--- Supplied records Enclosed Below ---

-- ==== Sys2Proof/Machine/Cycle.lean ====
section
/-! DEFINITION. One clock cycle (20_memory.md R57-R61): the op words of what the ports present, the
order their events take effect in, and the edge that ends the cycle. -/

namespace Sys2Proof.Machine

/-- The op word of a bus access (30_encoding.md R70). -/
def BusAccess.word (b : BusAccess) : OpWord :=
  busWord (if b.we then 0b01#2 else 0b00#2) b.addr b.wdata

/-- The op words of a cycle, in the order RESET, TICK, bus (R57). -/
def Cycle.words (c : Cycle) : List OpWord :=
  (c.rst.map (sidebandWord 0b11#2)).toList ++ (c.tick.map (sidebandWord 0b10#2)).toList ++
    (c.bus.map BusAccess.word).toList

/-- The cycle that presents the one event of an op word. -/
def Cycle.ofWord (w : OpWord) : Cycle :=
  if OpWord.kind w = 0b11#2 then ⟨some (OpWord.payload w), none, none⟩
  else if OpWord.kind w = 0b10#2 then ⟨none, some (OpWord.payload w), none⟩
  else ⟨none, none, some ⟨OpWord.kind w == 0b01#2, OpWord.addr w, OpWord.data w⟩⟩

/-- The cycle that presents one event. -/
def Cycle.ofInstr (i : Instr) : Cycle := Cycle.ofWord (encode i)

/-- The cycle the ports present: `rst`, `tick_i`, and the access where `bus_valid = 1` (R50, R61). -/
def Cycle.ofPorts (rst tick : Bool) (bus : Option BusAccess) : Cycle :=
  ⟨if rst then some 0#24 else none, if tick then some 0#24 else none, bus⟩

/-- A cycle with no event (30_encoding.md R82). -/
def Cycle.idle : Cycle := ⟨none, none, none⟩

/-- The events that take effect, out of those presented in the order RESET, TICK, bus. A reserved
event leaves the cycle without a meaning (30_encoding.md R80, log 2, DESIGN CHOICE); a RESET discards everything
else; otherwise the TICK comes before the bus access (R57, 60_exceptions.md R186). -/
def effective (is : List Instr) : List Instr :=
  match is.find? Instr.isRsvdEvent with
  | some i => [i]
  | none => if Instr.reset ∈ is then [.reset] else is

/-- The events of a cycle, in the order they take effect (R57). -/
def Cycle.events (c : Cycle) : List Instr := effective (c.words.map decode)

/-- Apply events in order, each to the state the one before it left (R59). -/
def execAll (is : List Instr) (s : State) : Host.Outcome State Fault Refusal :=
  match is with
  | [] => .next s
  | i :: rest =>
    match exec i s with
    | .next t => execAll rest t
    | .fault r => .fault r
    | .refused r => .refused r

/-- The end of a cycle: the pin sequencer's edge, where the events had a meaning. -/
def endCycle (o : Host.Outcome State Fault Refusal) : Host.Outcome State Fault Refusal :=
  match o with
  | .next t => .next t.clockEdge
  | .fault r => .fault r
  | .refused r => .refused r

/-- One clock cycle with the inputs `c`, before the cycles `rest`. -/
def runCycle (c : Cycle) (rest : List Cycle) (s : State) : Host.Outcome State Fault Refusal :=
  endCycle (execAll c.events (s.beginCycle rest))

/-- One clock cycle: the next one of the trace, or an idle one where the outside presents nothing
more, since the clock does not stop (45_host_sequences.md R176, 60_exceptions.md R195). -/
def nextCycle (s : State) : Host.Outcome State Fault Refusal :=
  match s.trace with
  | [] => runCycle Cycle.idle [] s
  | c :: rest => runCycle c rest s

/-- Put the cycle of an op word in front of the trace; a number that is no op word presents nothing
(log 9, DESIGN CHOICE). -/
def State.presentWord (s : State) (w : Nat) : State :=
  match opWordOfNat w with
  | some x => { s with trace := Cycle.ofWord x :: s.trace }
  | none => s

end Sys2Proof.Machine
end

--- End of Enclosed Supplied records ---

# Problem to work on
Quote the records above from their first line through the line containing "def Cycle.idle : Cycle := ⟨none, none, none⟩", both ends included.

# Result for this exercise
-- ==== Sys2Proof/Machine/Cycle.lean ====
section
/-! DEFINITION. One clock cycle (20_memory.md R57-R61): the op words of what the ports present, the
order their events take effect in, and the edge that ends the cycle. -/

namespace Sys2Proof.Machine

/-- The op word of a bus access (30_encoding.md R70). -/
def BusAccess.word (b : BusAccess) : OpWord :=
  busWord (if b.we then 0b01#2 else 0b00#2) b.addr b.wdata

/-- The op words of a cycle, in the order RESET, TICK, bus (R57). -/
def Cycle.words (c : Cycle) : List OpWord :=
  (c.rst.map (sidebandWord 0b11#2)).toList ++ (c.tick.map (sidebandWord 0b10#2)).toList ++
    (c.bus.map BusAccess.word).toList

/-- The cycle that presents the one event of an op word. -/
def Cycle.ofWord (w : OpWord) : Cycle :=
  if OpWord.kind w = 0b11#2 then ⟨some (OpWord.payload w), none, none⟩
  else if OpWord.kind w = 0b10#2 then ⟨none, some (OpWord.payload w), none⟩
  else ⟨none, none, some ⟨OpWord.kind w == 0b01#2, OpWord.addr w, OpWord.data w⟩⟩

/-- The cycle that presents one event. -/
def Cycle.ofInstr (i : Instr) : Cycle := Cycle.ofWord (encode i)

/-- The cycle the ports present: `rst`, `tick_i`, and the access where `bus_valid = 1` (R50, R61). -/
def Cycle.ofPorts (rst tick : Bool) (bus : Option BusAccess) : Cycle :=
  ⟨if rst then some 0#24 else none, if tick then some 0#24 else none, bus⟩

/-- A cycle with no event (30_encoding.md R82). -/
def Cycle.idle : Cycle := ⟨none, none, none⟩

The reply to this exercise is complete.